Stream of Consciousness Sunday: A Desk

I met Jana at the NonCon in Atlanta in October and am not sure how I'd never crossed paths with her before then. I'm glad that the blogging fates brought us together though because I need more people with whom I can discuss candy and the evil intentions of the Keebler elves. Jana does a thing called Stream of Consciousness Sunday which seems tailor made for my little gerbil brain. So, I decided to give it a go today. The basic idea is that you write for 5 minutes and do not proof or edit. Here is what came of my very first SOC Sunday.
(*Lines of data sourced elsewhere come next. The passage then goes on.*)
/-- No instruction touches the NMI latch, and only WAI and STP write RUN (R41, R402, R403); none touches the memory map, the
vectors, the coming inputs or the counter of the free values, which are the model's own fields (log 2 with R69, log 7, log
1, log 6). The spec marks as its own: R41 from general knowledge; R69 D31; R402 D9; R403 D9. -/
def Obligations.InstructionsLeaveThePlatformAlone : Prop :=
  ∀ (i : Instr) (s t : State), exec i s = .next t →
    t.nmiPending = s.nmiPending ∧ t.memMap = s.memMap ∧ t.vectors = s.vectors ∧ t.inputs = s.inputs ∧
    t.draw = s.draw ∧ (t.run ≠ s.run → i.mnemonic ∈ [.wai, .stp])

/-- Only the stores, the read-modify-write instructions on memory, the block moves, the pushes, the calls, BRK and COP
change a byte of memory or write to a device (R65; the record of device writes is the model's, log 24). The spec marks as
its own: R65 D35. -/
def Obligations.OnlyStoringInstructionsWriteMemory : Prop :=
  ∀ (i : Instr) (s t : State), exec i s = .next t →
    (∃ a : Addr, t.byteAt a ≠ s.byteAt a) ∨ t.deviceWrites ≠ s.deviceWrites →
    i.mnemonic ∈ [.sta, .stx, .sty, .stz, .asl, .lsr, .rol, .ror, .inc, .dec, .tsb, .trb, .mvn, .mvp, .pha, .phx, .phy,
      .phb, .phd, .phk, .php, .pea, .pei, .per, .jsr, .jsl, .brk, .cop] ∧
    i ∉ [Instr.aslAcc, .lsrAcc, .rolAcc, .rorAcc, .incAcc, .decAcc]

/-- On a platform whose whole address space is RAM every instruction completes, in every mode, at every width and alignment:
there is no illegal, misaligned or privileged case (R64, R108, R400, R431). The spec marks as its own: R64 D27; R108 D26;
R400 from general knowledge; R431 derived by the spec. -/
def Obligations.EveryInstructionCompletesOnRam : Prop :=
  ∀ (i : Instr) (s : State), s.AllRam → ∃ t, exec i s = .next t

/-- There is no fault to stop with, and an instruction is refused only at a byte MEM does not admit. A byte read is refused
exactly at an unmapped address and, for an indexed, indirect or read-modify-write access, in a device region with read side
effects and no word that dummy cycles are harmless; a byte write there too and in ROM. Elsewhere RAM and ROM answer what
they hold, RAM takes the byte, a device answers a free value and has the write recorded. A load, a store or a fetch whose
bytes are refused is refused (R69, R70, R400, R475; which accesses count as indexed or indirect, the free value and the
record are the model's: log 3, log 24). The spec marks as its own: R69 D31; R70 D31; R400 from general knowledge; R475 D9,
D31. -/
def Obligations.InstructionsStopOnlyAtTheMap : Prop :=
  (∀ s f, step s ≠ .fault f) ∧
  (∀ (i : Instr) (s : State), (∀ f, exec i s ≠ .fault f) ∧ ∀ r, exec i s = .refused r → ∃ a : Addr,
    (r = .unmapped a ∧ kindAt s.memMap a.toNat = none) ∨ (r = .romWrite a ∧ kindAt s.memMap a.toNat = some .rom) ∨
    (r = .deviceAccess a ∧ kindAt s.memMap a.toNat = some (.device true false))) ∧
  (∀ (s : State) (k : Access) (a : Addr) (v : Byte),
    (kindAt s.memMap a.toNat = none → read8 s k a = .error (.unmapped a) ∧ write8 s k a v = .error (.unmapped a)) ∧
    (kindAt s.memMap a.toNat = some .rom → read8 s k a = .ok (s.byteAt a) ∧ write8 s k a v = .error (.romWrite a)) ∧
    (kindAt s.memMap a.toNat = some .ram → read8 s k a = .ok (s.byteAt a) ∧
      ∃ m, StoredAt s.mem m (fun _ => a) .w8 v ∧ write8 s k a v = .ok { s with mem := m }) ∧
    ∀ effects harmless, kindAt s.memMap a.toNat = some (.device effects harmless) →
      if (k = .pointer ∨ k = .exposed) ∧ effects = true ∧ harmless = false
      then read8 s k a = .error (.deviceAccess a) ∧ write8 s k a v = .error (.deviceAccess a)
      else read8 s k a = .ok (Config.deviceByte s.deviceWrites s.draw k a) ∧
        write8 s k a v = .ok { s with deviceWrites := (a.toNat, v) :: s.deviceWrites }) ∧
  (∀ (s : State) (o : MemMode) (op : Byte) (i : Instr) (ea : EA) (r : Refusal), o.ea s = .ok ea →
    (ldaForm (.mem o) = some (op, i) → readW s o.access ea s.wA = .error r → exec i s = .refused r) ∧
    (staForm o = some (op, i) → storeW s o.access ea s.wA (s.c.setWidth s.wA.bits) = .error r → exec i s = .refused r)) ∧
  ∀ (s : State) (r : Refusal), s.Executes → read8 s.sample .fetch (s.fetchAddr 0) = .error r → step s = .refused r

/-! ### Memory and the stack -/

/-- What a store puts in RAM at two different addresses a load of the same width gives back, its low byte at the lower
index, whatever the load is for; a byte the store does not cover reads as before (R62, R71). The spec marks as its own: R62
D1; R71 D21. -/
def Obligations.StoreThenLoad : Prop :=
  ∀ (s t : State) (k l : Access) (ea : EA) (w : Width) (v : BitVec w.bits), ea 0 ≠ ea 1 → s.CanWrite ea w.bytes →
    storeW s k ea w v = .ok t →
    readW t l ea w = .ok v ∧ read8 t l (ea 0) = .ok (v.setWidth 8) ∧
    (w = .w16 → read8 t l (ea 1) = .ok (v.extractLsb' 8 8)) ∧
    ∀ a : Addr, (∀ k, k < w.bytes → a ≠ ea k) → t.byteAt a = s.byteAt a
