@[simp] theorem State.setN_flagN (s : State) (b : Bool) : (s.setN b).flagN = b := by
  simp [State.flagN, getElem_setBit]
@[simp] theorem State.setN_flagV (s : State) (b : Bool) : (s.setN b).flagV = s.flagV := by
  simp [State.flagV, getElem_setBit]
@[simp] theorem State.setN_flagM (s : State) (b : Bool) : (s.setN b).flagM = s.flagM := by
  simp [State.flagM, getElem_setBit]
@[simp] theorem State.setN_flagX (s : State) (b : Bool) : (s.setN b).flagX = s.flagX := by
  simp [State.flagX, getElem_setBit]
@[simp] theorem State.setN_flagD (s : State) (b : Bool) : (s.setN b).flagD = s.flagD := by
  simp [State.flagD, getElem_setBit]
@[simp] theorem State.setN_flagI (s : State) (b : Bool) : (s.setN b).flagI = s.flagI := by
  simp [State.flagI, getElem_setBit]
@[simp] theorem State.setN_flagZ (s : State) (b : Bool) : (s.setN b).flagZ = s.flagZ := by
  simp [State.flagZ, getElem_setBit]
@[simp] theorem State.setN_flagC (s : State) (b : Bool) : (s.setN b).flagC = s.flagC := by
  simp [State.flagC, getElem_setBit]
@[simp] theorem State.setN_wA (s : State) (b : Bool) : (s.setN b).wA = s.wA := by simp [State.wA]
@[simp] theorem State.setN_wI (s : State) (b : Bool) : (s.setN b).wI = s.wI := by simp [State.wI]

/-! ### `setV` -/

@[simp] theorem State.setV_c (s : State) (b : Bool) : (s.setV b).c = s.c := rfl
@[simp] theorem State.setV_x (s : State) (b : Bool) : (s.setV b).x = s.x := rfl
@[simp] theorem State.setV_y (s : State) (b : Bool) : (s.setV b).y = s.y := rfl
@[simp] theorem State.setV_s (s : State) (b : Bool) : (s.setV b).s = s.s := rfl
@[simp] theorem State.setV_d (s : State) (b : Bool) : (s.setV b).d = s.d := rfl
@[simp] theorem State.setV_dbr (s : State) (b : Bool) : (s.setV b).dbr = s.dbr := rfl
@[simp] theorem State.setV_pbr (s : State) (b : Bool) : (s.setV b).pbr = s.pbr := rfl
@[simp] theorem State.setV_pc (s : State) (b : Bool) : (s.setV b).pc = s.pc := rfl
@[simp] theorem State.setV_p (s : State) (b : Bool) : (s.setV b).p = setBit s.p 6 b := rfl
@[simp] theorem State.setV_e (s : State) (b : Bool) : (s.setV b).e = s.e := rfl
@[simp] theorem State.setV_run (s : State) (b : Bool) : (s.setV b).run = s.run := rfl
@[simp] theorem State.setV_nmiPending (s : State) (b : Bool) : (s.setV b).nmiPending = s.nmiPending := rfl
@[simp] theorem State.setV_mem (s : State) (b : Bool) : (s.setV b).mem = s.mem := rfl
@[simp] theorem State.setV_memMap (s : State) (b : Bool) : (s.setV b).memMap = s.memMap := rfl
@[simp] theorem State.setV_vectors (s : State) (b : Bool) : (s.setV b).vectors = s.vectors := rfl
@[simp] theorem State.setV_inputs (s : State) (b : Bool) : (s.setV b).inputs = s.inputs := rfl
@[simp] theorem State.setV_deviceWrites (s : State) (b : Bool) : (s.setV b).deviceWrites = s.deviceWrites := rfl
@[simp] theorem State.setV_draw (s : State) (b : Bool) : (s.setV b).draw = s.draw := rfl

@[simp] theorem State.setV_flagN (s : State) (b : Bool) : (s.setV b).flagN = s.flagN := by
  simp [State.flagN, getElem_setBit]
@[simp] theorem State.setV_flagV (s : State) (b : Bool) : (s.setV b).flagV = b := by
  simp [State.flagV, getElem_setBit]
@[simp] theorem State.setV_flagM (s : State) (b : Bool) : (s.setV b).flagM = s.flagM := by
  simp [State.flagM, getElem_setBit]
@[simp] theorem State.setV_flagX (s : State) (b : Bool) : (s.setV b).flagX = s.flagX := by
  simp [State.flagX, getElem_setBit]
@[simp] theorem State.setV_flagD (s : State) (b : Bool) : (s.setV b).flagD = s.flagD := by
  simp [State.flagD, getElem_setBit]
@[simp] theorem State.setV_flagI (s : State) (b : Bool) : (s.setV b).flagI = s.flagI := by
  simp [State.flagI, getElem_setBit]
@[simp] theorem State.setV_flagZ (s : State) (b : Bool) : (s.setV b).flagZ = s.flagZ := by
  simp [State.flagZ, getElem_setBit]
@[simp] theorem State.setV_flagC (s : State) (b : Bool) : (s.setV b).flagC = s.flagC := by
  simp [State.flagC, getElem_setBit]
@[simp] theorem State.setV_wA (s : State) (b : Bool) : (s.setV b).wA = s.wA := by simp [State.wA]
@[simp] theorem State.setV_wI (s : State) (b : Bool) : (s.setV b).wI = s.wI := by simp [State.wI]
I have a desk now, a writing place. I've never really had one. I usually write while lying on the couch which makes me feel kinda lazy if I'm honest. It makes me feel like I am just doing a little something instead of the big something that I really hope to do which is to put meaningful words down in print.  So, we finished moving Luisa's workspace down to the family room and cleared out her old, small desk and now it is mine. If you open the door that was originally supposed to hold a giant CPU, you will find paper and printed copies of a very old manuscript. My expandable file folder is in there now - it contains all the printed drafts of the essays that I hope will make up this book that I am writing. It makes me feel a little bit more like a writer, even thought it shouldn't matter at all. But I have a desk. And piles of my writing. And a new chair. And it makes me feel something...something that is just out of my reach to explain. This is the first thing I have written in this new space but I hope it won't be the last.

Twenty Two

Luisa and I were going through some pictures today and came across this one of me taken when I was 22 - half the age I am now. We age so slowly, in increments that we can't even see and then we find old pictures of ourselves.

I had forgotten about this picture until I saw it. It was taken at a concert on a beautiful summer evening.

My first thought at seeing it after all this time was, "My god, I've gotten old."

And I have.

It's not just that my hair has gone from dark brown to silver. In the current version of myself, my jawline is sharper, the skin on my neck less firm.  I wear glasses now and they are a fixture in every picture taken of me. In some ways, I am barely recognizable and in others I am unmistakable.

Looking at my younger self so pensive, I can't help but wonder what I was thinking. Was I thinking of the music or the weather or my impending move to Minneapolis and what my life might be like there. If I thought about my future at all that day, I could never have imagined the life I am living today.

I had not applied for graduate school. I had not yet met Luisa. I'd not given any serious thought to having children.

Twenty two years.

Twenty two years have passed and I have been with Luisa for almost 20 of them. We brought two children into this world. Our days are filled with a million details and responsibilities that I could not have foretold. I've lost friends and family - some to distance or misunderstandings, some to death. My life is full of love and laughter and a strong sense of community. Time has given me so much and continues to give me the strength to become ever more myself.

But seeing the concrete ways in which I have aged is not easy. I feel no different than I did at 22 except that I now have the wisdom that comes from life experience.

So how is it that I look so different?

Twenty two years.

What will the next 22 hold?

 

 

 

Wishes

Last Thanksgiving, my friends' daughter, Luca, brought us special ribbons from Brazil and explained that we needed to tie the ribbons around our wrists with three knots and with each knot make a wish. She told us that our wishes would come true when the ribbons fell off. I chose an orange ribbon and, though I don't remember who tied it onto my wrist, I remember each of my wishes clearly. My ribbon has not yet fallen off but one of my wishes has already come true.

This time last year, I felt trapped in my job, desperate and hopeless. Leaving my job seemed impossible, as likely as waking up to find a unicorn eating corn flakes at my dining room table.

But I closed my eyes and as the ribbon was tied tightly around my wrist, I wished.

So much can happen in a year.

I sit here in wonder as I reflect on the fact that I did, in fact, do the impossible - I walked away from my career and into the arms of the unknown.

For that reason, I am filled with gratitude today. I am thankful for my loving and supportive partner who pushed me along, for all of my friends who listened and patiently urged me to leave, for the privilege that has allowed me to do this.

I don't know what the next year will hold but I still have two more wishes.

The ribbon is fraying and I am ready to make those last two wishes come true.